-- ==== Sys2Proof/Machine/State.lean ====
section
/-!
DEFINITION. The state of one VHS-4120 package, as plain data: the threads with everything their frames hold (R21, R24),
the units of R11 with their registers and memories, the domains and launches, the engine operations in progress, the
packets and requests on their way, and physical memory. What the part's registers read right after reset is
`State.reset`.
-/

namespace Sys2Proof.Machine

/-- Why the machine stops. -/
inductive Fault where
  /-- Raised by the one physical access operation when a device or an outside agent names a physical address at which R383
  says there is no memory. Safe: the part gives no behaviour for it. -/
  | noMemory (pa : Nat)
  /-- Raised by translation when a thread on a walker or steward core, which lies in no hearth (R353), accesses the self
  window: R78 gives the window the memory of the hearth where the access is performed. Safe. -/
  | noHearth (va : Nat)
  deriving DecidableEq, Repr

/-- Why an instruction has no meaning. -/
inductive Refusal where
  /-- Answered by `exec` for an instruction whose meaning this model does not give. Safe. -/
  | notModelled (mnemonic : String)
  deriving DecidableEq, Repr

/-- Trap causes (R356). -/
inductive Cause where
  | illegalWord | illegalBundle | illegalSchedule | privilege | world | misaligned | format
  | pageData | pageFetch | pageContext | protection | ingotReadonly
  | shadowExhausted | snapDepth | orderStall | accExhausted | exchangeFull
  | watchdog | phaseViolation
  | lockstepLasting | poison | fabric
  | breakpoint | trapi | step
  deriving DecidableEq, Repr

/-- States of a thread (R355, R373). -/
inductive TState where
  | unborn | ready | seated | running | stalledRegister | stalledMemory | frozen | parked | trapped | done
  deriving DecidableEq, Repr

/-- Where a thread sits: nowhere, a strand seat, the forge seat, a walker core or a steward core (R11, R373). -/
inductive Place where
  | off
  | strand (core : Nat)
  | forge (hearth : Nat)
  | walker (bench : Nat)
  | steward (die : Nat)
  deriving DecidableEq, Repr

/-- One entry of the loop stack (R169). -/
structure Loop where
  start : BitVec 54 := 0
  valid : Bool := false
  index : BitVec 26 := 0
  count : BitVec 26 := 0
  len : BitVec 12 := 0
  deriving DecidableEq, Repr

/-- FRAME state (R26); n = 0 means that no FRAME is active. -/
structure FrameState where
  count : BitVec 24 := 0
  j : BitVec 24 := 0
  stride : BitVec 5 := 0
  n : BitVec 5 := 0
  deriving DecidableEq, Repr

/-- A random-stream handle (R245): key and bits [127:64] of the counter base. -/
structure Handle where
  key : Word := 0
  base : Word := 0
  deriving DecidableEq, Repr
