-- ==== Sys2Proof/Machine/Flags.lean ====
section
/-!
DEFINITION. The sticky flags of THRSTAT (R56), the conditions of CMP (R162), and the integer results that compare.
-/

namespace Sys2Proof.Machine

/-- The sticky flags, each at its bit of THRSTAT (R56, R355). -/
def flagNV : BitVec 6 := 0x01
def flagDZ : BitVec 6 := 0x02
def flagOF : BitVec 6 := 0x04
def flagUF : BitVec 6 := 0x08
def flagNX : BitVec 6 := 0x10
def flagQ : BitVec 6 := 0x20

/-- A flag that is set when its condition holds. -/
def flagIf (b : Bool) (f : BitVec 6) : BitVec 6 := if b then f else 0

/-- Flags are only ever set (R56). -/
def Regs.raise (r : Regs) (f : BitVec 6) : Regs := { r with flags := r.flags ||| f }

/-- The conditions of R162: EQ NE LT LE LTZ LEZ, by code. -/
def condition (c : Nat) (x y : Word) : Bool :=
  match c with
  | 0 => decide (x = y)
  | 1 => decide (x ≠ y)
  | 2 => x.slt y
  | 3 => x.sle y
  | 4 => x.ult y
  | _ => x.ule y

end Sys2Proof.Machine
end

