-- ==== Sys2Proof/Machine/Cells.lean ====
section
/-!
DEFINITION. Exact accumulator cells (R66 to R71) and provenance records (R75, R76).
-/

namespace Sys2Proof.Machine

open Sys2Proof

/-- ⌊x × 2^(e − y)⌋. -/
def floorScale (x : Int) (e y : Int) : Int := if y ≤ e then x * 2 ^ (e - y).toNat else x / 2 ^ (y - e).toNat

/-- Places by which a floor must still fall to fit 96 bits; each place halves it, rounded down (R67). -/
def overflowBits (s : Int) : Nat := bitLen (if s < 0 then (-s - 1).toNat else s.toNat) - 95

/-- exact_add, R67. -/
def exactAdd (acc : Cell) (t : Int) (e : Int) : Cell :=
  if t = 0 then acc
  else
    let i := acc.i.toInt
    let x := acc.x.toInt
    let y0 := if i = 0 ∧ acc.sticky = false then e else if e < x then e else x
    let y1 := if y0 < -32768 then -32768 else y0
    let (v, b) := dyadicAdd i x t e
    let s1 := floorScale v b y1
    let y := y1 + overflowBits s1
    if 32767 < y then
      { acc with i := if v < 0 then BitVec.ofInt 96 (-(2 ^ 95)) else BitVec.ofInt 96 (2 ^ 95 - 1), x := 32767, saturated := true }
    else
      let s := floorScale v b y
      let (r, _) := dyadicAdd s y (-v) b
      { acc with i := BitVec.ofInt 96 s, x := BitVec.ofInt 16 y,
                 sticky := acc.sticky || decide (r ≠ 0), alignLoss := acc.alignLoss || decide (r ≠ 0) }

/-- The magnitude that a drain rounds, scaled so that δ of R69 stands below every rounding point: sign, magnitude, exponent.
Where I is zero, δ alone stands below every number of every format. -/
def Cell.value (c : Cell) : Bool × Nat × Int :=
  let i := c.i.toInt
  let scaled := i.natAbs * 2 ^ 160
  if i = 0 ∧ c.sticky then (false, 1, -40000)
  else (decide (i < 0), if c.sticky ∧ i < 0 then scaled - 1 else scaled, c.x.toInt - 160)

/-- A cell rounded once into a float format (R69). -/
def Cell.toFloat (c : Cell) (f : FloatFmt) (mode : Nat) (ftz : Bool) : Nat × BitVec 6 :=
  let (neg, m, e) := c.value
  f.round mode 0 ftz neg m e c.sticky

/-- A cell rounded to an integer and saturated to s32 (R69): whether it saturated, and whether it rounded. -/
def Cell.toS32 (c : Cell) : Int × Bool × Bool :=
  let (neg, m, e) := c.value
  let (q, rem, div) := shiftDown m (-e)
  let n := sgn neg (if roundsUp 0 0 neg q rem div c.sticky then q + 1 else q)
  let (x, fl) := saturate (-(2 ^ 31)) (2 ^ 31 - 1) n
  (x, decide (fl ≠ 0), decide (rem ≠ 0) || c.sticky)

/-- The two words in which a cell travels (R70). -/
def Cell.words (c : Cell) : List Word :=
  [c.i.extractLsb' 0 64,
   c.i.extractLsb' 64 32 ++ 0#11 ++ BitVec.ofBool c.inexactQ ++ BitVec.ofBool c.saturated ++ BitVec.ofBool c.alignLoss
     ++ BitVec.ofBool c.sticky ++ 0#1 ++ c.x]

/-- The sum of integers into a cell, each at an exponent. -/
def Cell.addAll (c : Cell) : List (Int × Int) → Cell
  | [] => c
  | (t, e) :: xs => Cell.addAll (exactAdd c t e) xs

/-! ### Cells by index -/

/-- A cell by its number; one that is not listed is clear. -/
def cellAt (l : List (Nat × Cell)) (k : Nat) : Cell := lookup {} l k

/-- A cell replaced; a cleared cell is not listed. -/
def putCell (l : List (Nat × Cell)) (k : Nat) (c : Cell) : List (Nat × Cell) :=
  if c = {} then l.filter fun x => decide (x.1 ≠ k) else insert l k c

/-! ### Provenance (R75, R76) -/

/-- An event: its cause, result row and column, K-segment and the formats of A and B. -/
structure ProvEvent where
  cause : Nat
  row : Nat
  col : Nat
  seg : Nat
  fmtA : Nat
  fmtB : Nat
  deriving DecidableEq, Repr

/-- One event recorded; events come in the operation's own order, so the first stays. -/
def Prov.note (p : Prov) (e : ProvEvent) : Prov :=
  let mask := p.w1 ||| BitVec.ofNat 64 (2 ^ (e.cause - 1))
  if p.w0.getLsbD 63 then { p with w1 := mask }
  else
    { w0 := BitVec.ofNat 64 (2 ^ 63 + e.cause * 2 ^ 52 + e.fmtA * 2 ^ 47 + e.fmtB * 2 ^ 42 + (e.row % 2 ^ 16) * 2 ^ 16 + e.col % 2 ^ 16),
      w1 := BitVec.ofNat 64 (e.seg * 2 ^ 32) ||| mask }

def Prov.noteAll (p : Prov) (es : List ProvEvent) : Prov := es.foldl Prov.note p

/-- The order of R76 within one AISS, job, bin or drain: row, column, cause. -/
def ProvEvent.before (a b : ProvEvent) : Bool :=
  decide (a.row < b.row) || (decide (a.row = b.row) && (decide (a.col < b.col) || (decide (a.col = b.col) && decide (a.cause ≤ b.cause))))

def insertEvent (e : ProvEvent) : List ProvEvent → List ProvEvent
  | [] => [e]
  | x :: xs => if e.before x then e :: x :: xs else x :: insertEvent e xs

def sortEvents (es : List ProvEvent) : List ProvEvent := es.foldr insertEvent []

/-- The K-segment of an accumulation event (R76). (Log entry 84: DEDUCED, unsafe.) -/
def segmentOf (n : Nat) : Nat := min n 0xFFFFFFFE

/-- A drain's K-segment (R76). (Log entry 84: DEDUCED, unsafe.) -/
def drainSegment : Nat := 0xFFFFFFFF

end Sys2Proof.Machine
end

++++++++

Work request: Among the entries above, copy exactly only the lines starting with the one containing "3 => x.sle y" and going through the one containing "down (R67). -/", both ends included.

Output below:
  | 3 => x.sle y
  | 4 => x.ult y
  | _ => x.ule y

end Sys2Proof.Machine
end

-- ==== Sys2Proof/Machine/Cells.lean ====
section
/-!
DEFINITION. Exact accumulator cells (R66 to R71) and provenance records (R75, R76).
-/

namespace Sys2Proof.Machine

open Sys2Proof

/-- ⌊x × 2^(e − y)⌋. -/
def floorScale (x : Int) (e y : Int) : Int := if y ≤ e then x * 2 ^ (e - y).toNat else x / 2 ^ (y - e).toNat

/-- Places by which a floor must still fall to fit 96 bits; each place halves it, rounded down (R67). -/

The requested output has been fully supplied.